Business owners who relied on the courthouse for drawing tourists are still holding their breath for things to pick up again. The traffic circle around the courthouse in the center of town still hasn’t reopened.

The proximity of the restaurant to the courthouse was a significant factor when Chris Pratt, the owner of Virlie’s Grill, decided to buy a restaurant on Hillsboro Street, he said.

“A lot of people who came to town took the time to go visit it, walk around it and, of course, some of those people ate with us,” he said. “We took it for granted — being right here in the shade of it.”

Downtown shops and restaurants were, by and large, spared from permanent damage.

“Other than the smoky smell which lasted a couple days, we didn’t have any damage other than a couple hundred dollars worth of cleaning labor and the loss of a Thursday night, which is a big night for us,” Pratt said.

But the logistical difficulties the fire has caused are still impacting business.

Restaurants might lose money without the lunchtime traffic of courthouse employees, Edwards said.

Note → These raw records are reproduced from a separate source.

theorem discardStrobes_keeps {U : Nat} {s₀ : State} {l : List Nat} {s : State} (hk : Keeps U s₀ s) (hT : 0x800000000000000000000000000000000000000000000000000000000000000000000000000000000000000000041 ||| U = U := by decide) : Keeps U s₀ (discardStrobes l s) := by
  refine Keeps.step ?_ hT hk
  clear hk hT; unfold discardStrobes
  repeat' with_reducible first
    | exact Keeps.refl _ _ | assumption | refine Keeps.ite ?_ ?_ | refine vecStrobe_keeps ?_ | refine setPin_keeps ?_ | refine forS_keeps ?_ ?_
    | refine addSat_keeps ?_ | dsimp only | intro _
    | (constructor <;> first | exact fun _ => rfl | exact fun _ _ => rfl | exact rfl | exact List.prefix_refl _ | exact Nat.le_refl _ | exact fun w => w | exact fun _ _ w => w | exact fun h => absurd h (by decide) | exact fun _ => ⟨fun _ _ => ⟨fun w => w, fun w => w⟩⟩)
    | refine Keeps.setPin ?_ | split

theorem cmpEpoch_keeps {U : Nat} {s₀ : State} {i : Nat} {s : State} (hk : Keeps U s₀ s) (hT : 0x3f000000000000000000000000000000000000000000000000000000000000400000000000000000000000000000001 ||| U = U := by decide) : Keeps U s₀ (cmpEpoch i s) := by
  refine Keeps.step ?_ hT hk
  clear hk hT; unfold cmpEpoch
  repeat' with_reducible first
    | exact Keeps.refl _ _ | assumption | refine wrs_keeps ?_ | refine forS_keeps ?_ ?_ | dsimp only | intro _

theorem cmpSiteStop_keeps {U : Nat} {s₀ : State} {i : Nat} {s : State} (hk : Keeps U s₀ s) (hT : 0xf0000000000000000000000000000000000000000000000000000000000000000000000000000000000000000061 ||| U = U := by decide) : Keeps U s₀ (cmpSiteStop i s) := by
  refine Keeps.step ?_ hT hk
  clear hk hT; unfold cmpSiteStop
  repeat' with_reducible first
    | exact Keeps.refl _ _ | assumption | refine closeSummary_keeps ?_ | refine ledgerStat_keeps ?_ | refine forS_keeps ?_ ?_ | intro _

theorem execLedgerDrain_keeps {n cycles : Nat} {s : State} {t' : State} (hx : execLedgerDrain n cycles s = .next t') :
    Keeps 0x38300000688002000000000000077f01003fc0000000000000000000000000000000002f0000000000000000000000000000000000000000000000000000000000000000000000000000000000000004267 s t' := by
  unfold execLedgerDrain at hx; obtain rfl := Host.Outcome.next.inj hx
  repeat' with_reducible first
    | exact Keeps.refl _ _ | assumption | refine ledgerDrain_keeps ?_

theorem execLedgerWriteAck_keeps {n : Nat} {s : State} {t' : State} (hx : execLedgerWriteAck n s = .next t') :
    Keeps 0x800200000000000000000000000000000000000000000000000000000000004000000000000000000000000000000000000000000000000000000000000000000000000000000000000004041 s t' := by
  unfold execLedgerWriteAck at hx; obtain rfl := Host.Outcome.next.inj hx
  repeat' with_reducible first
    | exact Keeps.refl _ _ | assumption | refine ledgerAck_keeps ?_

theorem execLedgerCtrlWrite_keeps {m n word : Nat} {s : State} {t' : State} (hx : execLedgerCtrlWrite m n word s = .next t') :
    Keeps (busMask ||| parMask ||| 0x3830000078a002000000001400000000000000000000000000000000000000000000000fc380000000000000000000000000040000000000000000000000000000000070000080000000000000000004075) s t' := by
  unfold execLedgerCtrlWrite at hx; obtain rfl := Host.Outcome.next.inj hx
  repeat' with_reducible first
    | exact Keeps.refl _ _ | assumption
    | refine takeIn_keeps ?_ ?_ | refine ledgerCtrlEffect_keeps ?_ | refine asWriter_keeps ?_ ?_ | intro _
    | dsimp only

theorem execLedgerRcntWrite_keeps {m n v : Nat} {s : State} {t' : State} (hx : execLedgerRcntWrite m n v s = .next t') :
    Keeps (busMask ||| parMask ||| 0x3830000078a002000000001400000000000000000000000000000000000000000000000f8000000000000000000000000000040000000000000000000000000000000070000080000000000000000004055) s t' := by
  unfold execLedgerRcntWrite at hx; obtain rfl := Host.Outcome.next.inj hx
  repeat' with_reducible first
    | exact Keeps.refl _ _ | assumption
    | refine takeIn_keeps ?_ ?_ | refine ledgerRcntEffect_keeps ?_ | refine asWriter_keeps ?_ ?_ | intro _
    | dsimp only

theorem execLedRateWrite_keeps {m n word : Nat} {s : State} {t' : State} (hx : execLedRateWrite m n word s = .next t') :
    Keeps (busMask ||| parMask ||| 0x3830000078a00200000000140000000000000000000000000000000000000000000000001000000000000000000000000000040000000000000000000000000000000070000080000000000000000004055) s t' := by
  unfold execLedRateWrite at hx; obtain rfl := Host.Outcome.next.inj hx
  repeat' with_reducible first
    | exact Keeps.refl _ _ | assumption
    | refine takeIn_keeps ?_ ?_ | refine ledRateEffect_keeps ?_ | refine asWriter_keeps ?_ ?_ | intro _
    | dsimp only

theorem execStrobeJudge_keeps {p level : Nat} {dev : Option Nat} {s : State} {t' : State} (hx : execStrobeJudge p level dev s = .next t') :
    Keeps 0x383000006880020000000000000000000000000000000000000000000000000002003f4f0000000401700000000000000000000000000000000000000000000000400000000000000000000000000004065 s t' := by
  unfold execStrobeJudge at hx; obtain rfl := Host.Outcome.next.inj hx
  repeat' with_reducible first
    | exact Keeps.refl _ _ | assumption | refine judgeStrobe_keeps ?_

theorem execSiteFailDelivery_keeps {i : Nat} {s : State} {t' : State} (hx : execSiteFailDelivery i s = .next t') :
    Keeps 32 s t' := by
  unfold execSiteFailDelivery at hx; obtain rfl := Host.Outcome.next.inj hx
  repeat' with_reducible first
    | exact Keeps.refl _ _ | assumption | refine Keeps.ite ?_ ?_ | refine openStop_keeps ?_ | refine setSite_keeps ?_ | split

theorem execPinFcntWrite_keeps {m p v : Nat} {s : State} {t' : State} (hx : execPinFcntWrite m p v s = .next t') :
    Keeps (busMask ||| parMask ||| 0x3830000078a00200000000140000000000000000000000000000000000000000000008000000000000000000000000000000040000000000000000000000000000000070000080000000000000000004055) s t' := by
  unfold execPinFcntWrite at hx; obtain rfl := Host.Outcome.next.inj hx
  repeat' with_reducible first
    | exact Keeps.refl _ _ | assumption
    | refine takeIn_keeps ?_ ?_ | refine accessIf_keeps ?_ ?_ | refine wr_keeps ?_ | intro _
    | dsimp only

end Sys2Proof.Machine
end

James Henry Shook, the owner of J. Henry Paint & Hardware, has noticed less traffic coming from north of Pittsboro, particularly from Chapel Hill. That means fewer customers.

“It’s just another inconvenience,” Shook said. “It may encourage them to stop a little further north.”

Town residents are hopeful that the county commissioners will uphold their promise to rebuild the courthouse, Jones said.

But so far, there’s no timeline for that.

“Rebuilding it is going to be the best bet,” she said. “I think it will continue to stand. I mean, it’s stood for over 100 years.”